* _Work to complete_:
From the first line through the line containing "let q := SQ.ofRaw (leNat r.1) [] []", transcribe the records exactly and include no other lines.

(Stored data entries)

┄┄┄┄┄┄┄┄┄┄

/-! ### Stages of a search (R233) -/

/-- The queries of the lead's batch, from their records. -/
def State.readQueries (s : State) (c : Nat) (d : Vec) : List SQ :=
  (List.range (sQCount d)).map (fun i =>
    let r := s.memRead c (sQueries d + i * sQStride d) (sQStride d)
    let q := SQ.ofRaw (leNat r.1) [] []
    if r.2 then { q with status := 1 } else q)
/-- Addresses of the two delta directories (Table 08-1). -/
def deltaDirs (hdr : Nat) : List Nat := [hdrF hdr 24 8, hdrF hdr 32 8]
/-- Whether bytes of a delta directory can be read: they pass their checks and lie in a Larder segment (R216). -/
def State.deltaReads (s : State) (c a n : Nat) : Bool := s.canRead c a n && s.inLarder c a
/-- Stage 0: the header is here; a bad one ends the search (R217, R244, R245). -/
def State.stHeader (s : State) (c : Nat) (r : Srch) : State :=
  let d := r.d
  let h := s.memRead c (sIndex d) 128
  let hdr := leNat h.1
  let bad := !s.canRead c (sIndex d) 128 || h.2 || hdrBad d hdr || (r.lead.isSome && r.nLists != hdrF hdr 4 4)
  let qs := if r.lead.isNone then s.readQueries c d else r.qs
  let s := (s.noteRead c (sIndex d) 128 9).keepDrop c (sIndex d) 128
  let s := if r.lead.isNone then (s.noteRead c (sQueries d) (sQCount d * sQStride d) 9).keepDrop c (sQueries d) (sQCount d * sQStride d) else s
  if bad then
    match r.lead with
    | some p => (s.reportTo c p (dSeq d) [1]).searchDone c stIndexBad
    | none => s.searchDone c stIndexBad
  else
    let n := hdrF hdr 4 4
    let s := s.updSrch c (fun r => { r with stage := 1, hdr := hdr, nLists := n, qs := qs })
    let s := s.keepWant c (hdrF hdr 16 8) (32 * n)
    let s := (deltaDirs hdr).foldl (fun (s : State) a => if s.deltaReads c a 64 then s.keepWant c a 64 else s) s
    if r.lead.isNone then
      let s := s.keepWant c (hdrF hdr 8 8) (n * sCode d / 8)
      if sDenseEn d then s.keepWant c (sDense d) (sQCount d * rrBytes hdr) else s
    else s
/-- The delta directory that a package selects (R221). -/
def State.pickDelta (s : State) (c : Nat) (hdr : Nat) : Option Nat :=
  let pin := s.pinnedAt c (hdrF hdr 16 8)
  (deltaDirs hdr).find? (fun a => s.deltaReads c a 64 &&
    (let x := leNat (s.memRead c a 8).1; bitOf x 32 && x % 2 ^ 32 == pin))
/-- COUNT of every entry of a delta directory (R222). -/
def State.deltaCounts (s : State) (c hdr a : Nat) : List Nat :=
  (List.range (hdrF hdr 4 4)).map (fun l => leNat (s.memRead c (a + 64 + 32 * l + 16) 4).1)
/-- Lists in the order of rank for a code (R233). -/
def rankLists (code n q : Nat) (cents : List Byte) : List Nat :=
  (sortBy (fun a b => decide (a.1 < b.1) || (a.1 == b.1 && decide (a.2 ≤ b.2)))
    ((List.range n).map (fun l => (hamming code q (leNat ((cents.drop (l * code / 8)).take (code / 8))), l)))).map (·.2)
/-- A query of the lead at the start: its status, rank, limit and first lists (R228, R230, R233). -/
def State.prepQuery (s : State) (c : Nat) (r : Srch) (cents : List Byte) (i : Nat) (q : SQ) : SQ :=
  let n := r.nLists
  let a := sDense r.d + i * rrBytes r.hdr
  let st := if q.status = 1 ∨ q.bad r.d r.hdr then 1
    else if q.rerank ≠ 0 ∧ s.canRead c a (rrBytes r.hdr) = false then 2 else 0
  if st ≠ 0 then { q with status := st }
  else
    let limit := min (if q.widen then q.f 12 2 else q.f 10 2) n
    let rank := (rankLists (sCode r.d) n (q.code (sCode r.d)) cents).take limit
    let now := rank.take (min (q.f 10 2) limit)
    { q with rank := rank, now := now, probed := now.length,
             dense := if q.rerank = 0 then [] else (s.memRead c a (rrBytes r.hdr)).1 }
/-- Stage 1: centroids, dense vectors and the directory are here; the first round begins. -/
def State.stObjects (s : State) (c : Nat) (r : Srch) : State :=
  let n := r.nLists
  let hdr := r.hdr
  let qs := if r.lead.isNone then
      let cents := (s.memRead c (hdrF hdr 8 8) (n * sCode r.d / 8)).1
      r.qs.zipIdx.map (fun q => s.prepQuery c r cents q.2 q.1)
    else r.qs
  let delta := s.pickDelta c hdr
  let s := if r.lead.isNone then
      let s := (s.noteRead c (hdrF hdr 8 8) (n * sCode r.d / 8) 9).keepDrop c (hdrF hdr 8 8) (n * sCode r.d / 8)
      if sDenseEn r.d then
        (s.noteRead c (sDense r.d) (sQCount r.d * rrBytes hdr) 9).keepDrop c (sDense r.d) (sQCount r.d * rrBytes hdr)
      else s
    else s
  match delta with
  | none => (s.updSrch c (fun r => { r with qs := qs })).beginRound c
  | some a => (s.updSrch c (fun r => { r with qs := qs, delta := some (a, []), stage := 7 })).keepWant c (a + 64) (32 * n)
/-- Stage 7: the entries of the selected delta directory are here; their COUNTs are read, once, and the first round begins
(R222). -/
def State.stDelta (s : State) (c : Nat) (r : Srch) : State :=
  match r.delta with
  | none => s.beginRound c
  | some (a, _) =>
    let counts := s.deltaCounts c r.hdr a
    ((s.noteRead c a (64 + 32 * r.nLists) 9).updSrch c (fun r => { r with delta := some (a, counts) })).beginRound c
/-- Queries that widen, given the totals of the round (R233, R240). -/
def SQ.more (q : SQ) : Bool := q.status == 0 && q.widen && decide (q.total < q.k) && decide (q.probed < q.rank.length)
/-- The next lists of a widening query, or none. -/
def SQ.next (q : SQ) : SQ :=
  if q.more then
    let now := (q.rank.drop q.probed).take (max (q.f 10 2) 1)
    { q with now := now, probed := q.probed + now.length, widened := true }
  else { q with now := [] }
/-- Program address of the re-rank vector of an item, when it has one (R224). -/
def rrAddr (h id : Nat) : Option Nat :=
  if hdrF h 72 8 ≤ id ∧ id < hdrF h 72 8 + hdrF h 80 8 then some (hdrF h 64 8 + (id - hdrF h 72 8) * rrBytes h) else none
/-- Vectors that re-rank gathers here. -/
def Srch.vectors (r : Srch) : List Nat :=
  r.qs.flatMap (fun q => if q.rerank = 0 then [] else q.best.filterMap (fun e => rrAddr r.hdr e.id))
/-- Begin re-rank: gather the vectors. -/
def State.beginRerank (s : State) (c : Nat) : State :=
  match s.srch.find? c with
  | none => s
  | some r =>
    let s := s.updSrch c (fun r => { r with stage := 4 })
    r.vectors.foldl (fun s a => if s.canRead c a (rrBytes r.hdr) then s.keepWant c a (rrBytes r.hdr) else s) s
/-- Stage 3 at the lead: every report of the round is in (R233, R240). -/
def State.stDecide (s : State) (c : Nat) (r : Srch) : State :=
  if r.qs.any SQ.more then (s.updSrch c (fun r => { r with qs := r.qs.map SQ.next })).beginRound c
  else
    let s := s.askPeers c [c]
    s.beginRerank c
/-- Score of a vector against a query's dense vector (R238). -/
def rrScore (h : Nat) (x y : List Byte) : Nat :=
  let n := hdrF h 88 2
  let fmt := hdrF h 90 1 % 4
  if fmt = 2 then
    let ex (l : List Byte) (i : Nat) := opVal 9 (leNat ((l.drop (2 * i)).take 2))
    (List.range (n / 16)).foldl (fun acc st =>
      let p := (List.range 16).map (fun k => (pack32 rne (FV.mul (ex x (16 * st + k)) (ex y (16 * st + k))).1).1)
      (fadd rne acc (sumTree rne 4 p).1).1) 0
  else
    let f := if fmt = 0 then 7 else 8
    let ex (l : List Byte) (i : Nat) := opVal f (leNat ((l.drop i).take 1))
    (List.range ((n + 255) / 256)).foldl (fun acc b =>
      let blk := (List.range (min 256 (n - 256 * b))).foldl (fun (blk : Blk) k =>
        blk.addProduct (ex x (256 * b + k)) (ex y (256 * b + k)) 127 127) Blk.zero
      blk.close f f acc) 0
/-- Re-rank one query here: its best K by score, discarded candidates, and whether one had no vector (R238, R243). -/
def State.rerankQuery (s : State) (c : Nat) (r : Srch) (q : SQ) : SQ × Nat :=
  if q.rerank = 0 then ({ q with final := q.best.take q.k }, 0)
  else
    q.best.foldl (fun (x : SQ × Nat) e =>
      match rrAddr r.hdr e.id with
      | none => ({ x.1 with indexErr := true }, x.2 + 1)
      | some a =>
        if s.canRead c a (rrBytes r.hdr) = false then ({ x.1 with indexErr := true }, x.2 + 1)
        else
          let v := s.memRead c a (rrBytes r.hdr)
          if v.2 then ({ x.1 with poison := true }, x.2)
          else ({ x.1 with final := sInsert true q.k x.1.final { e with score := rrScore r.hdr v.1 q.dense } }, x.2))
      ({ q with final := [] }, 0)
/-- A query's marks in a report. -/
def SQ.marks (q : SQ) : Nat := b2n q.indexErr + 2 * b2n q.poison
/-- Stage 4: the vectors are here; each query's best K is fixed, and a peer reports (R233, R238). -/
def State.stRerank (s : State) (c : Nat) (r : Srch) : State :=
  let qs := r.qs.map (s.rerankQuery c r)
  let bad := (qs.map (·.2)).sum
  let s := if bad = 0 then s else s.inc rSRCH_BAD_ID 31 0 ((s.setDies c).headD 0) 0 bad
  let s := r.vectors.foldl (fun s a => if s.canRead c a (rrBytes r.hdr) then
      (s.noteRead c a (rrBytes r.hdr) 9).keepDrop c a (rrBytes r.hdr) else s) s
  let s := s.updSrch c (fun r => { r with stage := 5, qs := qs.map (·.1) })
  match r.lead with
  | some p =>
    (s.reportTo c p (dSeq r.d) (2 :: (qs.map (·.1)).flatMap (fun q =>
      [q.marks, q.final.length] ++ q.final.flatMap (fun e => [e.id, e.dist, e.score])))).searchDone c stOK
  | none => s
/-- Bytes of a result block (R231). -/
def resultBlock (d : Vec) (q : SQ) (found : List SEnt) (partial_ : Bool) : List Byte :=
  let ok := q.status == 0
  let fs := if ok then found else []
  let flags := b2n (ok && q.widened) + 2 * b2n (ok && q.indexErr) + 4 * b2n (ok && q.poison) + 8 * b2n partial_
  leBytes 8 (q.f 0 8) ++ leBytes 2 fs.length ++ leBytes 1 q.status ++ leBytes 1 flags ++ leBytes 2 q.probed ++ leBytes 2 0 ++
    leBytes 4 (if ok then min q.total 0xFFFFFFFF else 0) ++ leBytes 12 0 ++
    (List.range (sKMax d)).flatMap (fun i => match fs.drop i with
      | e :: _ => leBytes 8 e.id ++ leBytes 2 e.dist ++ leBytes 2 0 ++ leBytes 4 e.score
      | [] => leBytes 8 (2 ^ 64 - 1) ++ leBytes 2 0xFFFF ++ leBytes 2 0 ++ leBytes 4 0xFF800000)
/-- Fill an extent with bytes that the manual leaves open. -/
def State.leaveOpen (s : State) (c addr n : Nat) : State :=
  (s.hubWrite c addr ((List.range n).map (Config.leftByte s.nonce))).tick
/-- Stage 5 at the lead: every report is in; merge in stripe order and write the result blocks (R239). -/
def State.stMerge (s : State) (c : Nat) (r : Srch) : State :=
  let order := if sScope r.d then s.stripe (s.compOf c) else [s.self]
  let part := decide (r.failed ≠ [])
  let s := r.qs.zipIdx.foldl (fun s q =>
    let ls := order.map (fun p => if p = s.self then q.1.final else (r.reports.getD p []).getD q.2 [])
    s.hubWrite c (sResults r.d + q.2 * sRStride r.d)
      (resultBlock r.d q.1 (sMerge (q.1.rerank ≠ 0) q.1.k ls) part)) s
  s.searchDone c (if part then stPeer else stOK)
/-- Whether what a stage reads is here. -/
def State.stageReady (s : State) (c : Nat) (r : Srch) : Bool :=
  match r.stage with
  | 0 => s.hubHere c (sIndex r.d) 128 && (r.lead.isSome || s.hubHere c (sQueries r.d) (sQCount r.d * sQStride r.d))
  | 1 =>
    s.hubHere c (hdrF r.hdr 16 8) (32 * r.nLists) && (r.lead.isSome ||
      (s.hubHere c (hdrF r.hdr 8 8) (r.nLists * sCode r.d / 8) &&
        (!sDenseEn r.d || s.hubHere c (sDense r.d) (sQCount r.d * rrBytes r.hdr)))) &&
      (deltaDirs r.hdr).all (fun a => !s.deltaReads c a 64 || s.hubHere c a 64)
  | 3 => r.lead.isNone && r.waiting.isEmpty
  | 4 => r.vectors.all (fun a => !s.canRead c a (rrBytes r.hdr) || s.hubHere c a (rrBytes r.hdr))
  | 5 => r.lead.isNone && r.waiting.isEmpty
  | 7 => (match r.delta with | some (a, _) => s.hubHere c (a + 64) (32 * r.nLists) | none => true)
  | _ => false
/-- Advance a search by one stage when it can. -/
def State.searchStep (s : State) (c : Nat) : State :=
  match s.srch.find? c with
  | none => s
  | some r =>
    if !s.stageReady c r then s
    else
      match r.stage with
      | 0 => s.stHeader c r
      | 1 => s.stObjects c r
      | 3 => s.stDecide c r
      | 4 => s.stRerank c r
      | 5 => s.stMerge c r
      | 7 => s.stDelta c r
      | _ => s
/-- Advance a search as far as it can go without another command. -/
def State.searchPump (s : State) (c : Nat) : State := (List.range 7).foldl (fun s _ => s.searchStep c) s
/-- Advance every running search. -/
def State.searchPumpAll (s : State) : State := s.srch.keys.foldl State.searchPump s
/-- Start a search kernel (R214, R233). -/
def State.searchStart (s : State) (c : Nat) (q : QDesc) : State :=
  let lead := q.fwd.map (·.1)
  let qs := match q.fwd with
    | some f => f.2.2.map (fun x => SQ.ofRaw (leNat x.raw) x.dense x.lists)
    | none => []
  let n := match q.fwd with | some f => f.2.1 | none => 0
  let r : Srch := { d := q.d, lead := lead, nLists := n, stage := 0, hdr := 0, delta := none, qs := qs, queued := [],
                    running := [], dieBest := [], waiting := [], failed := [], reports := [], kept := [], tombs := [] }
  let s := ({ s with srch := s.srch.put c r }).keepWant c (sIndex q.d) 128
  let s := if lead.isNone then s.keepWant c (sQueries q.d) (sQCount q.d * sQStride q.d) else s
  s.searchPump c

┄┄┄┄┄┄┄┄┄┄

* _Exercise answer_:
/-! ### Stages of a search (R233) -/

/-- The queries of the lead's batch, from their records. -/
def State.readQueries (s : State) (c : Nat) (d : Vec) : List SQ :=
  (List.range (sQCount d)).map (fun i =>
    let r := s.memRead c (sQueries d + i * sQStride d) (sQStride d)
    let q := SQ.ofRaw (leNat r.1) [] []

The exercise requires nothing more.